The public test set has only 7 entries with 4 columns (`id`, `url_legal`, `license`, `excerpt`), but this shouldn't mislead you, the size of the hidden test set, as [was mentioned by the competition host](https://www.kaggle.com/c/commonlitreadabilityprize/discussion/236335), is around 2000.

**[Back to Table of Contents](#contents)**

## <a id="target">Target and Standard Error</a>

---


In [None]:
def plot_error_vs_target(df, x, y, ax):
    x_label = x.replace('_', ' ').title()
    y_label = y.replace('_', ' ').title()
    sns.scatterplot(
        df[x],
        df[y],
        color=PAL[8],
        alpha=.7,
        ax=ax
    )
    sns.kdeplot(
        df[x],
        df[y],
        levels=4,
        color=PAL[0],
        linewidths=2,
        ax=ax
    )
    ax.set_title(
        f'{y_label} vs {x_label}', 
        fontsize=20, 
        fontweight='bold', 
        fontfamily='serif'
    )
    ax.set_xlabel(f'{x_label}')
    ax.set_ylabel(f'{y_label}')
    
    if y == 'standard_error':
        ax.set_ylim([0.4, None])
    if x == 'target':
        limit_x = [
            round(df[x].min(), 2),
            round(df[x].max(), 2)
        ]
        ax.set_xticks(list(ax.get_xticks()) + limit_x)
        ax.set_xlim([-4, 2])

def plot_grid(df, feats, n_rows=3, n_cols=2, clr=[0, 1, 7, 8]):
    
    fig = plt.figure(figsize=(n_cols*7, n_rows*7))
    fig.patch.set_facecolor(PAL[4])
    
    grid = plt.GridSpec(n_rows, n_cols)
    
    means = {feat: round(df[f'{feat}'].mean(), 2) for feat in feats}
    
    for col, (feat, mean) in enumerate(means.items()):
        for row in range(n_rows):
            ax = plt.subplot(grid[row, col])
            label = feat.replace('_', ' ')
            if col == 1:
                clr.sort(reverse=True)
            if row == 0:
                sns.histplot(
                    df[feat],
                    color=PAL[clr[3]],
                    alpha=0.8,
                    bins=20,
                    ax=ax,
                    label=label,
                    kde=True,
                )
                ax.axvline(
                    mean,
                    color=PAL[clr[0]],
                    linestyle='--',
                    linewidth=2,
                    label=f'mean: {mean}',
                )
                ax.legend(loc='upper left')
                ax.set_xlabel(label.title())
                ax.set_title(
                    f'{label.title()} Distribution',
                    fontsize=20,
                    fontweight='bold',
                    fontfamily='serif'
                )
            elif row == 1:
                sns.boxplot(
                    df[feat],
                    orient='h',
                    color=PAL[clr[2]],
                    ax=ax
                )
                ax.set_xlabel(label.title())
                ax.set_title(
                    f'Box Plot {label.title()}',
                    fontsize=20, 
                    fontweight='bold', 
                    fontfamily='serif'
                )
            elif row == 2:
                ax =  plt.subplot(grid[row, :])
                plot_error_vs_target(df, feats[0], feats[1], ax)
    
    plt.show()


In [None]:
plot_grid(train_df, ['target', 'standard_error'])

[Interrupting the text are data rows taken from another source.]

/-- The Shuttle is the same at another instant. -/
theorem State.at_shuttle' (s : State) (u : Ns) : (s.at u).shuttle = s.shuttle ∧ (s.at u).twRunning = s.twRunning := ⟨rfl, rfl⟩

end Sys2Proof.Machine

open Sys2Proof Sys2Proof.Machine

/-- Settles O51: by what comes before the instruction (the Shuttle, the next word, its type and mode, the stack), then by the
operand that faults. -/
theorem twillFaults : Obligations.TwillFaults := by
  unfold Obligations.TwillFaults
  refine ⟨fun s c op n known idle => exec_tw_idle known idle,
    fun s c op n t k known on task none' => exec_tw_stray known on task none',
    fun s c op n t k i known on task ins another => exec_tw_other known on task ins another,
    fun s c op n t k i known on task ins same barred => exec_tw_barred known on task ins same barred,
    fun s c op n t k i known runs short => exec_tw_short known runs short,
    fun s t k i runs full => ?_, fun s t k i v runs full value => ?_, fun s t k i runs value => ?_,
    fun s t k i runs stack astray => ?_,
    fun s t k i x runs stack index outside =>
      exec_twLdx_none runs stack index (fun k' _ => twElem_outside outside) (by decide),
    fun s t k i x runs stack index low high astray => exec_twLdx_none runs stack index
      (fun k' inst => twElem_astray low high (fun p addr => astray p ((twAddr_of_inst inst _ _).symm.trans addr))) (by decide),
    fun s t k i x runs stack index outside =>
      exec_twStx_none runs stack index (fun k' _ => twElem_outside outside) (by decide),
    fun s t k i x runs stack index low high astray => exec_twStx_none runs stack index
      (fun k' inst => twElem_astray low high (fun p addr => astray p ((twAddr_of_inst inst _ _).symm.trans addr))) (by decide),
    fun s u idle => ?_, fun s u t k on task none' => ?_, fun s u t k i on task ins another => ?_,
    fun s u t k i on task ins same barred => ?_⟩
  · obtain ⟨rest, values⟩ := stack_one (by omega : 1 ≤ k.stack.length)
    refine congrArg Host.Outcome.next (State.twRun_faults runs ?_ (by decide))
    have room : rest.length = 63 := by
      rw [values] at full
      simpa using full
    simp only [twLocal, twPure, twPop_values (k := { k with pc := i.next }) (vs := [k.stack.getD 0 0]) (n := 1) rfl values]
    exact twPush_full (by simp [room])
  · refine congrArg Host.Outcome.next (State.twRun_faults runs ?_ (by decide))
    simp only [value]
    exact twPush_full (by simp [full])
  · refine congrArg Host.Outcome.next (State.twRun_faults runs ?_ (by decide))
    simp only [value]
  · obtain ⟨rest, values⟩ := stack_one stack
    refine congrArg Host.Outcome.next (State.twRun_faults runs ?_ (by decide))
    simp only [twPop_values (k := { k with pc := i.next }) (vs := [k.stack.getD 0 0]) (n := 1) rfl values]
    have addr : twAddr { k with pc := i.next, stack := rest } i.mode i.ext1 = twAddr k i.mode i.ext1 := rfl
    rw [addr]
    cases eq : twAddr k i.mode i.ext1 with
    | none => rfl
    | some p => exact twStore_astray (astray p eq)
  · rcases idle with idle | idle <;> simp [exec, execTwEnd, State.at_shuttle', idle]
  · simp [exec, execTwEnd, State.at_shuttle', on, task, none', State.twStray]
  · simp [exec, execTwEnd, State.at_shuttle', on, task, ins, another, State.twOther]
  · simp [exec, execTwEnd, State.at_shuttle', on, task, ins, same, barred]

end

section

/-! Jumps, calls, END and EVT of the Twill (R495, R488, R503), and its built-in blocks (R498 to R500). -/

namespace Sys2Proof.Machine

/-- A conditional jump whose popped value is the one it jumps on, and one whose is not. -/
theorem State.twRun_jump {s : State} {op t : Nat} {k : Task} {i : TwIns} {jump : Bool} {x : U64} {rest : List U64}
    (h : s.runs op t k i) (stack : k.stack = x :: rest) (taken : x.getLsbD 0 = jump) :
    s.twRun op (twLocal (twJumpIf jump)) = s.stepped t { k with pc := twTarget i, stack := rest } := by
  have taken' : (v0 [x]).getLsbD 0 = jump := taken
  refine (State.twRun_gives h).trans ?_
  simp only [twLocal, twJumpIf, twPop_values (k := { k with pc := i.next }) (vs := [x]) (n := 1) rfl stack, if_pos taken']
  rfl

theorem State.twRun_no_jump {s : State} {op t : Nat} {k : Task} {i : TwIns} {jump : Bool} {x : U64} {rest : List U64}
    (h : s.runs op t k i) (stack : k.stack = x :: rest) (passed : ¬ x.getLsbD 0 = jump) :
    s.twRun op (twLocal (twJumpIf jump)) = s.stepped t { k with pc := i.next, stack := rest } := by
  have passed' : ¬ (v0 [x]).getLsbD 0 = jump := passed
  refine (State.twRun_gives h).trans ?_
  simp only [twLocal, twJumpIf, twPop_values (k := { k with pc := i.next }) (vs := [x]) (n := 1) rfl stack, if_neg passed']
  rfl

/-- END outside a call. -/
theorem execTwEnd_commits {s : State} {u : Ns} {t : Nat} {k : Task} {i : TwIns} (runs : s.runs 0x45 t k i)
    (outside : k.calls = []) :
    exec (.twEnd u) s = .next (
      let r := (s.at u).twCommit t { k with pc := i.next }
      if (s.shuttle.prog.tasks.getD t { entry := 0 }).beat then r.releaseGuide .beatTask else r) := by
  obtain ⟨on, task, ins, op, allowed⟩ := runs
  simp [exec, execTwEnd, State.at_shuttle', on, task, ins, op, allowed, outside, State.twCommit]
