-- ==== Sys2Proof/Machine/Mux.lean ====
section
/-! DEFINITION. The commands of unit 3: TICK, PKT, AENQ (42_av_multiplexer R195, R196, R198). -/

namespace Sys2Proof.Machine

/-- A counter that counts to `period` and starts again at 0, by compare and reset (44 R259 e). -/
def countMod (period : Nat) (c : Octet) : Octet := BitVec.ofNat 8 ((c.toNat + 1) % period)

/-- `TICK` (R195): `acc <- (acc + spl) mod 2^32`, with the active `spl`. -/
def runTick (s : State) : State :=
  onPorts [.seq] (fun s => respond .ok [] { s with acc := s.acc + s.act.spl }) s

/-- The island `PKT` puts out when one is due: the queue's next, or the next silence island on underrun, with what
fetching it writes (R196; 60_exceptions R296). A slot never written reads as free values (93 U10). -/
def fetchIsland (P : Params) (s : State) : State :=
  match rbPop (P.rbN 0) s.q0 with
  | some (some isl, r) => { s with q0 := r, diOut := isl }
  | some (none, r) => { s with q0 := r, diOut := drawIsland P s.draws, draws := s.draws + islWords }
  | none => { s with diOut := silence P s.silIdx.toNat, silIdx := countMod P.silK s.silIdx }

/-- `PKT` (R196). -/
def runPkt (P : Params) (s : State) : State :=
  onPorts [.seq] (fun s =>
    if thresh ≤ s.acc then
      let t := fetchIsland P { s with acc := s.acc - thresh, diValid := true }
      respond .ok t.diOut.toList t
    else respond .notDue [] { s with diValid := false }) s

/-- `AENQ W0, W1, W2, W3` (R198): the watermark is tested before full (60_exceptions R286). -/
def runAenq (P : Params) (w0 w1 w2 w3 : Word) (s : State) : State :=
  onPorts [.p] (fun s =>
    if s.hwm.toNat ≤ occupied (P.rbN 0) s.q0 then respond .hwm [] s
    else
      match rbPush (P.rbN 0) s.q0 (P.encoder.enc w0 w1 w2 w3 s.encEs.toNat) with
      | none => respond .full [] s
      | some r => respond .ok [] { s with q0 := r, encEs := countMod P.esPeriod s.encEs }) s

/-- `TICK` at this hardware's parameters. -/
def execTick (s : State) : Host.Outcome State Fault Refusal := .next (runTick s)

/-- `PKT` at this hardware's parameters. -/
def execPkt (s : State) : Host.Outcome State Fault Refusal := .next (runPkt .moe s)

/-- `AENQ` at this hardware's parameters. -/
def execAenq (w0 w1 w2 w3 : Word) (s : State) : Host.Outcome State Fault Refusal := .next (runAenq .moe w0 w1 w2 w3 s)

end Sys2Proof.Machine
end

## Target and Standard Error Summary

---

Target distribution is very close to normal with the values ranged from -3.68 to 1.71, and mean value -0.96. Most of the values in the standard error distribution range from 0.43 to 0.57 with a mean of 0.49, and as we can clarify from the box plot, there are quite a few outliers.

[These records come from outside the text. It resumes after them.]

/-- `PKT`: below the threshold no island and `NOTDUE`; at or above it the threshold is subtracted and the island out is
the queue's oldest, or with the queue empty the next silence island, and nothing else changes. A slot never written,
which no sound state has at `tail`, would give the model's free words (log entry 1)
(42_av_multiplexer R194, R196; 60_exceptions R278, R296). -/
def Obligations.PktEmitsWhenDue : Prop :=
  ∀ s : State, s.issuer = .seq →
    (s.acc.toNat < 0x40000 → exec .pkt s = .next { s with diValid := false, respS := some ⟨.notDue, []⟩ }) ∧
    (0x40000 ≤ s.acc.toNat → s.q0.head ≠ s.q0.tail → ∃ isl d,
      exec .pkt s = .next { s with
        acc := BitVec.ofNat 32 (s.acc.toNat - 0x40000), q0 := ⟨s.q0.head, (s.q0.tail + 1) % 256, s.q0.buf⟩
        diOut := isl, diValid := true, draws := d, respS := some ⟨.ok, isl.toList⟩ } ∧
      ∀ x, memRead s.q0.buf s.q0.tail = some x → isl = x ∧ d = s.draws) ∧
    (0x40000 ≤ s.acc.toNat → s.q0.head = s.q0.tail → ∃ isl,
      isl = Config.encoder.enc 0#32 0#32 0#32 0#32 s.silIdx.toNat ∧
      exec .pkt s = .next { s with
        acc := BitVec.ofNat 32 (s.acc.toNat - 0x40000), silIdx := BitVec.ofNat 8 ((s.silIdx.toNat + 1) % 48)
        diOut := isl, diValid := true, respS := some ⟨.ok, isl.toList⟩ })

/-- `AENQ`: at or above the watermark `HWM`, else full `FULL`, with nothing changed; else `ENC` of the four operands and
`enc_es` stands in slot `head`, `head` and `enc_es` move on, and nothing else changes; so the island's framing flag is
that of `enc_es` and its samples are the operands
(42_av_multiplexer R193 E2, E3, R198, R199; 60_exceptions R273, R275, R286). -/
def Obligations.AenqQueuesAnIsland : Prop :=
  ∀ (s : State) (w0 w1 w2 w3 : Word), s.issuer = .p →
    (s.hwm.toNat ≤ occupied 256 s.q0 → exec (.aenq w0 w1 w2 w3) s = .next { s with respP := some ⟨.hwm, []⟩ }) ∧
    (occupied 256 s.q0 < s.hwm.toNat → (s.q0.head + 1) % 256 = s.q0.tail →
      exec (.aenq w0 w1 w2 w3) s = .next { s with respP := some ⟨.full, []⟩ }) ∧
    (occupied 256 s.q0 < s.hwm.toNat → (s.q0.head + 1) % 256 ≠ s.q0.tail → ∃ b,
      exec (.aenq w0 w1 w2 w3) s = .next { s with
        q0 := ⟨(s.q0.head + 1) % 256, s.q0.tail, b⟩, encEs := BitVec.ofNat 8 ((s.encEs.toNat + 1) % 48)
        respP := some ⟨.ok, []⟩ } ∧
      memRead b s.q0.head = some (Config.encoder.enc w0 w1 w2 w3 s.encEs.toNat) ∧
      ∀ k, k ≠ s.q0.head → memRead b k = memRead s.q0.buf k) ∧
    (s.encEs.toNat < 48 →
      Config.encoder.flag (Config.encoder.enc w0 w1 w2 w3 s.encEs.toNat) = (s.encEs.toNat % 2 == 1) ∧
      Config.encoder.dec (Config.encoder.enc w0 w1 w2 w3 s.encEs.toNat) = (w0, w1, w2, w3))

/-- No drift: with a legal constant `spl`, over L serviced lines exactly `(spl * L + acc0) div THRESH` islands are due
and the accumulator ends at `(spl * L + acc0) mod THRESH` (42_av_multiplexer R200). -/
def Obligations.NoAudioDrift : Prop :=
  ∀ (s : State) (L : Nat), s.act.spl.toNat ≤ 0x40000 → s.acc.toNat < 0x40000 →
    (audioLines L s).1 = (s.act.spl.toNat * L + s.acc.toNat) / 0x40000 ∧
    (audioLines L s).2.acc.toNat = (s.act.spl.toNat * L + s.acc.toNat) % 0x40000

Given that the number of pairwise comparisons is the same for all passages, the outliers in the standard error distribution can be explained by the distribution of the evaluators. As mentioned earlier, excerpts were assessed by teachers in grades 3–12. Most of them teach in grades 6-10, a minority work with students in grades 3-5 and 11-12, respectively. The difference in the scores between these two subgroups from the minority may cause outliers corresponding to the complexity of the text on its poles.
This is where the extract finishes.